▼▼▼
/-- `CMP` (R144): no register is written; the flags are those of the difference. -/
def Obligations.CmpResult : Prop :=
  ∀ (cc : Cond) (rx : Reg) (vy : Vy) (s : State), condHolds cc s.flags = true →
    ∃ t, exec (.cmp cc rx vy) s = .next t ∧ Frame s t [] [] ∧
      FlagsAfter s t cc (fun f => ZspSay f (s.reg rx - s.vy vy) ∧
        (f.cf = true ↔ (s.vy vy).toNat ≤ (s.reg rx).toNat) ∧
        (f.vf = true ↔ OutOfRange ((s.reg rx).toInt - (s.vy vy).toInt)))

/-- After an executed `CMP` that wrote its flags the conditions are the comparisons they are named for (R144, R32). -/
def Obligations.CompareThenCondition : Prop :=
  ∀ (cc : Cond) (rx : Reg) (vy : Vy) (s : State), condHolds cc s.flags = true →
    (cc = .al ↔ s.decode.tf = false) →
    ∃ t, exec (.cmp cc rx vy) s = .next t ∧
      (condHolds .eq t.flags = true ↔ s.reg rx = s.vy vy) ∧
      (condHolds .ne t.flags = true ↔ s.reg rx ≠ s.vy vy) ∧
      (condHolds .gt t.flags = true ↔ (s.vy vy).toNat < (s.reg rx).toNat) ∧
      (condHolds .le t.flags = true ↔ (s.reg rx).toNat ≤ (s.vy vy).toNat) ∧
      (condHolds .lt t.flags = true ↔ (s.reg rx).toNat < (s.vy vy).toNat) ∧
      (condHolds .ge t.flags = true ↔ (s.vy vy).toNat ≤ (s.reg rx).toNat) ∧
      (condHolds .ng t.flags = true ↔ (s.reg rx - s.vy vy).getLsbD 15 = true) ∧
      (condHolds .ps t.flags = true ↔ (s.reg rx - s.vy vy).getLsbD 15 = false) ∧
      (condHolds .bg t.flags = true ↔ (s.vy vy).toInt < (s.reg rx).toInt) ∧
      (condHolds .se t.flags = true ↔ (s.reg rx).toInt ≤ (s.vy vy).toInt) ∧
      (condHolds .sm t.flags = true ↔ (s.reg rx).toInt < (s.vy vy).toInt) ∧
      (condHolds .be t.flags = true ↔ (s.vy vy).toInt ≤ (s.reg rx).toInt) ∧
      (condHolds .od t.flags = true ↔ popcnt (s.reg rx - s.vy vy) % 2 = 1) ∧
      (condHolds .ev t.flags = true ↔ popcnt (s.reg rx - s.vy vy) % 2 = 0)

/-- `MLU` (R133, decision D7 for the flags): the 32-bit unsigned product, its low half to `Rd`, its high half to `Rd^1`, `ZSP` from the low half; nothing else changes. -/
def Obligations.MluResult : Prop :=
  ∀ (cc : Cond) (rx : Reg) (vy : Vy) (s : State), condHolds cc s.flags = true →
    ∃ t, exec (.mlu cc rx vy) s = .next t ∧ Frame s t [s.dest rx, s.dest rx ^^^ 1] [] ∧
      Holds t (s.dest rx) (BitVec.ofNat 16 ((s.reg rx).toNat * (s.vy vy).toNat)) ∧
      Holds t (s.dest rx ^^^ 1) (BitVec.ofNat 16 ((s.reg rx).toNat * (s.vy vy).toNat / 65536)) ∧
      FlagsAfter s t cc (fun f => ZspSay f (BitVec.ofNat 16 ((s.reg rx).toNat * (s.vy vy).toNat)) ∧
        f.cf = s.flags.cf ∧ f.vf = s.flags.vf)

/-- `MLS` (R134, decision D7 for the flags): the 32-bit signed product, its low half to `Rd`, its high half to `Rd^1`, `ZSP` from the low half; nothing else changes. -/
def Obligations.MlsResult : Prop :=
  ∀ (cc : Cond) (rx : Reg) (vy : Vy) (s : State), condHolds cc s.flags = true →
    ∃ t, exec (.mls cc rx vy) s = .next t ∧ Frame s t [s.dest rx, s.dest rx ^^^ 1] [] ∧
      Holds t (s.dest rx) (BitVec.ofInt 16 ((s.reg rx).toInt * (s.vy vy).toInt)) ∧
      Holds t (s.dest rx ^^^ 1) (BitVec.ofInt 16 ((s.reg rx).toInt * (s.vy vy).toInt / 65536)) ∧
      FlagsAfter s t cc (fun f => ZspSay f (BitVec.ofInt 16 ((s.reg rx).toInt * (s.vy vy).toInt)) ∧
        f.cf = s.flags.cf ∧ f.vf = s.flags.vf)

/-- `DVU` by a nonzero divisor (R135, decision D7 for the flags): the quotient to `Rd`, the remainder to `Rd^1`, `ZSP` from the quotient; nothing else changes. -/
def Obligations.DvuResult : Prop :=
  ∀ (cc : Cond) (rx : Reg) (vy : Vy) (s : State), condHolds cc s.flags = true → s.vy vy ≠ 0 →
    ∃ t, exec (.dvu cc rx vy) s = .next t ∧ Frame s t [s.dest rx, s.dest rx ^^^ 1] [] ∧
      Holds t (s.dest rx) (BitVec.ofNat 16 ((s.reg rx).toNat / (s.vy vy).toNat)) ∧
      Holds t (s.dest rx ^^^ 1) (BitVec.ofNat 16 ((s.reg rx).toNat % (s.vy vy).toNat)) ∧
      FlagsAfter s t cc (fun f => ZspSay f (BitVec.ofNat 16 ((s.reg rx).toNat / (s.vy vy).toNat)) ∧
        f.cf = s.flags.cf ∧ f.vf = s.flags.vf)

/-- `DVS` that does not halt (R136, decisions D7 and D9): a quotient to `Rd` and a remainder to `Rd^1` that together are the dividend, the remainder smaller than the divisor and, when it is not zero, with the sign of the dividend (`DVS_ROUNDING` = trunc) or of the divisor (floor); `ZSP` from the quotient; nothing else changes. -/
def Obligations.DvsResult : Prop :=
  ∀ (cc : Cond) (rx : Reg) (vy : Vy) (s : State), condHolds cc s.flags = true → s.vy vy ≠ 0 →
    ¬ (s.reg rx = 0x8000 ∧ s.vy vy = 0xFFFF) →
    ∃ (t : State) (q m : Int), exec (.dvs cc rx vy) s = .next t ∧
      (s.reg rx).toInt = q * (s.vy vy).toInt + m ∧ m.natAbs < (s.vy vy).toInt.natAbs ∧
      (m = 0 ∨ (0 < m ↔ match s.config.dvsRounding with
        | .trunc => 0 < (s.reg rx).toInt
        | .floor => 0 < (s.vy vy).toInt)) ∧
      Frame s t [s.dest rx, s.dest rx ^^^ 1] [] ∧
      Holds t (s.dest rx) (BitVec.ofInt 16 q) ∧ Holds t (s.dest rx ^^^ 1) (BitVec.ofInt 16 m) ∧
      FlagsAfter s t cc (fun f => ZspSay f (BitVec.ofInt 16 q) ∧ f.cf = s.flags.cf ∧ f.vf = s.flags.vf)

/-- A division by zero, and the signed division of -32768 by -1, halt with nothing but the run state changed (R135, R136, R250: decision D8). -/
def Obligations.DivisionHalts : Prop :=
  ∀ (cc : Cond) (rx : Reg) (vy : Vy) (s : State), condHolds cc s.flags = true →
    (s.vy vy = 0 →
      exec (.dvu cc rx vy) s = .next { s with run := .halted .arithmetic } ∧
      exec (.dvs cc rx vy) s = .next { s with run := .halted .arithmetic }) ∧
    (s.reg rx = 0x8000 → s.vy vy = 0xFFFF →
      exec (.dvs cc rx vy) s = .next { s with run := .halted .arithmetic })

/-- `XOR`, `AND`, `ORR` (R137, R138, R139): each bit of `Rd` from the bits of the operands, `ZSP` from the result; nothing else changes. -/
def Obligations.BitwiseResults : Prop :=
  ∀ (cc : Cond) (rx : Reg) (vy : Vy) (s : State), condHolds cc s.flags = true →
    (∃ (t : State) (r : Word), exec (.xor cc rx vy) s = .next t ∧
      (∀ i, r.getLsbD i = ((s.reg rx).getLsbD i != (s.vy vy).getLsbD i)) ∧
      Frame s t [s.dest rx] [] ∧ Holds t (s.dest rx) r ∧
      FlagsAfter s t cc (fun f => ZspSay f r ∧ f.cf = s.flags.cf ∧ f.vf = s.flags.vf)) ∧
    (∃ (t : State) (r : Word), exec (.and cc rx vy) s = .next t ∧
      (∀ i, r.getLsbD i = ((s.reg rx).getLsbD i && (s.vy vy).getLsbD i)) ∧
      Frame s t [s.dest rx] [] ∧ Holds t (s.dest rx) r ∧
      FlagsAfter s t cc (fun f => ZspSay f r ∧ f.cf = s.flags.cf ∧ f.vf = s.flags.vf)) ∧
    (∃ (t : State) (r : Word), exec (.orr cc rx vy) s = .next t ∧
      (∀ i, r.getLsbD i = ((s.reg rx).getLsbD i || (s.vy vy).getLsbD i)) ∧
      Frame s t [s.dest rx] [] ∧ Holds t (s.dest rx) r ∧
      FlagsAfter s t cc (fun f => ZspSay f r ∧ f.cf = s.flags.cf ∧ f.vf = s.flags.vf))

/-- `SHL` (R140, decision D10): the product with the power of two, 0 for a count of 16 or more; `ZSP`, neither `CF` nor `VF`; nothing else changes. -/
def Obligations.ShlResult : Prop :=
  ∀ (cc : Cond) (rx : Reg) (vy : Vy) (s : State), condHolds cc s.flags = true →
    ∃ (t : State) (r : Word), exec (.shl cc rx vy) s = .next t ∧
      r = (if (s.vy vy).toNat < 16 then BitVec.ofNat 16 ((s.reg rx).toNat * 2 ^ (s.vy vy).toNat) else 0) ∧
      Frame s t [s.dest rx] [] ∧ Holds t (s.dest rx) r ∧
      FlagsAfter s t cc (fun f => ZspSay f r ∧ f.cf = s.flags.cf ∧ f.vf = s.flags.vf)

/-- `SRU` (R141, decisions D10 and D11): the unsigned quotient by the power of two, 0 for a count of 16 or more; `CF` the last bit shifted out; `VF` stays; nothing else changes. -/
def Obligations.SruResult : Prop :=
  ∀ (cc : Cond) (rx : Reg) (vy : Vy) (s : State), condHolds cc s.flags = true →
    ∃ (t : State) (r : Word), exec (.sru cc rx vy) s = .next t ∧
      r = (if (s.vy vy).toNat < 16 then BitVec.ofNat 16 ((s.reg rx).toNat / 2 ^ (s.vy vy).toNat) else 0) ∧
      Frame s t [s.dest rx] [] ∧ Holds t (s.dest rx) r ∧
      FlagsAfter s t cc (fun f => ZspSay f r ∧
        (f.cf = true ↔ 1 ≤ (s.vy vy).toNat ∧ (s.vy vy).toNat ≤ 16 ∧
          (s.reg rx).getLsbD ((s.vy vy).toNat - 1) = true) ∧
        f.vf = s.flags.vf)

/-- `SRS` (R142, decisions D10 and D11): the signed quotient by the power of two, rounded down, any count above 16 acting as 16; `CF` the last bit shifted out, the sign for large counts; `VF` stays; nothing else changes. -/
def Obligations.SrsResult : Prop :=
  ∀ (cc : Cond) (rx : Reg) (vy : Vy) (s : State), condHolds cc s.flags = true →
    ∃ (t : State) (r : Word), exec (.srs cc rx vy) s = .next t ∧
      r = BitVec.ofInt 16 ((s.reg rx).toInt / 2 ^ min (s.vy vy).toNat 16) ∧
      Frame s t [s.dest rx] [] ∧ Holds t (s.dest rx) r ∧
      FlagsAfter s t cc (fun f => ZspSay f r ∧
        (f.cf = true ↔ (s.vy vy).toNat ≠ 0 ∧ (s.reg rx).getLsbD (min (s.vy vy).toNat 16 - 1) = true) ∧
        f.vf = s.flags.vf)

/-- `MOV` (R143, decision D5 for `DR`): the operand to `Rd`, `ZSP` from it; nothing else changes. -/
def Obligations.MovResult : Prop :=
  ∀ (cc : Cond) (rx : Reg) (vy : Vy) (s : State), condHolds cc s.flags = true →
    ∃ t, exec (.mov cc rx vy) s = .next t ∧ Frame s t [s.dest rx] [] ∧ Holds t (s.dest rx) (s.vy vy) ∧
      FlagsAfter s t cc (fun f => ZspSay f (s.vy vy) ∧ f.cf = s.flags.cf ∧ f.vf = s.flags.vf)

/-! ## Loads and stores -/

/-- `LDW` whose two bytes can be read (R161, R61; decisions D1, D2 and D5): the word to `Rd`, `ZSP` from it; memory and everything else stay. -/
def Obligations.LdwResult : Prop :=
  ∀ (cc : Cond) (rx : Reg) (vy : Vy) (s : State) (b0 b1 : Byte), condHolds cc s.flags = true →
    s.loadBytes (s.vy vy) 2 = some [b0, b1] →
    ∃ t, exec (.ldw cc rx vy) s = .next t ∧ Frame s t [s.dest rx] [] ∧
      Holds t (s.dest rx) (wordOfBytes s.config.byteOrder b0 b1) ∧
      FlagsAfter s t cc (fun f => ZspSay f (wordOfBytes s.config.byteOrder b0 b1) ∧
        f.cf = s.flags.cf ∧ f.vf = s.flags.vf)

/-- `LDB` whose byte can be read (R163; decisions D3 and D5): the byte, zero-extended, to `Rd`, `ZSP` from it; memory and everything else stay. -/
def Obligations.LdbResult : Prop :=
  ∀ (cc : Cond) (rx : Reg) (vy : Vy) (s : State) (pa : Word), condHolds cc s.flags = true →
    s.translate (s.vy vy) .read = some pa → s.accessible pa = true →
    ∃ t, exec (.ldb cc rx vy) s = .next t ∧ Frame s t [s.dest rx] [] ∧
      Holds t (s.dest rx) ((s.rawRead pa).setWidth 16) ∧
      FlagsAfter s t cc (fun f => ZspSay f ((s.rawRead pa).setWidth 16) ∧
        f.cf = s.flags.cf ∧ f.vf = s.flags.vf)

/-- `STW` whose two bytes can be written (R162, R61; decisions D1 and D2): the bytes of the operand at `Rx` and `Rx + 1` in this order, each at its own translation; every byte outside those two, every register and every flag stay. -/
def Obligations.StwResult : Prop :=
  ∀ (cc : Cond) (rx : Reg) (vy : Vy) (s u : State), condHolds cc s.flags = true →
    s.storeBytes (s.reg rx) (wordBytes s.config.byteOrder (s.vy vy)) = some u →
    ∃ t, exec (.stw cc rx vy) s = .next t ∧
      Frame s t [] (s.storeTargets (s.reg rx) (wordBytes s.config.byteOrder (s.vy vy))) ∧
      (∀ a, t.mem.read a = u.mem.read a) ∧ t.flags = s.flags

/-- `STB` whose byte can be written (R164; decision D4): the operand byte at the translation of `Rx`; every other byte, every register and every flag stay. -/
def Obligations.StbResult : Prop :=
  ∀ (cc : Cond) (rx : Reg) (v8 : V8) (s : State) (pa : Word), condHolds cc s.flags = true →
    s.translate (s.reg rx) .write = some pa → s.accessible pa = true →
    ∃ t, exec (.stb cc rx v8) s = .next t ∧ Frame s t [] [pa] ∧ t.rawRead pa = s.v8 v8 ∧ t.flags = s.flags

/-- Translation and the accessibility check (R55, R56, R58; decision D18). With the MMU enabled the page number byte at `0xFC00 + 4 * va[15:8] + prot` decides: 0 gives no address, any other gives its page with the offset of `va`, so physical page 0 is never the target. With the MMU disabled an address is its own. Bit 2 of the allocation table byte of a physical page makes it accessible. -/
def Obligations.TranslationRule : Prop :=
  (∀ (s : State) (va : Word) (a : Access), s.mmuEnabled = true →
    (s.translate va a = none ↔
      s.mem.read (0xFC00 + 4 * (va.toNat / 256) + (accessCode a).toNat) = 0) ∧
    ∀ pa, s.translate va a = some pa →
      pa.toNat / 256 = (s.mem.read (0xFC00 + 4 * (va.toNat / 256) + (accessCode a).toNat)).toNat ∧
      pa.toNat % 256 = va.toNat % 256 ∧ pa.toNat / 256 ≠ 0) ∧
  (∀ (s : State) (va : Word) (a : Access), s.mmuEnabled = false → s.translate va a = some va) ∧
  (∀ (s : State) (pa : Word), s.config.physCheck = .always →
    (s.accessible pa = true ↔ (s.mem.read (0x0100 + pa.toNat / 256)).getLsbD 2 = true))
▲▲▲
▶ [What to produce] Return, word for word, every line from the top of the entries down to the line that holds "Frame s t [] [] ∧", both included.

▶ [Answer box]
/-- `CMP` (R144): no register is written; the flags are those of the difference. -/
def Obligations.CmpResult : Prop :=
  ∀ (cc : Cond) (rx : Reg) (vy : Vy) (s : State), condHolds cc s.flags = true →
    ∃ t, exec (.cmp cc rx vy) s = .next t ∧ Frame s t [] [] ∧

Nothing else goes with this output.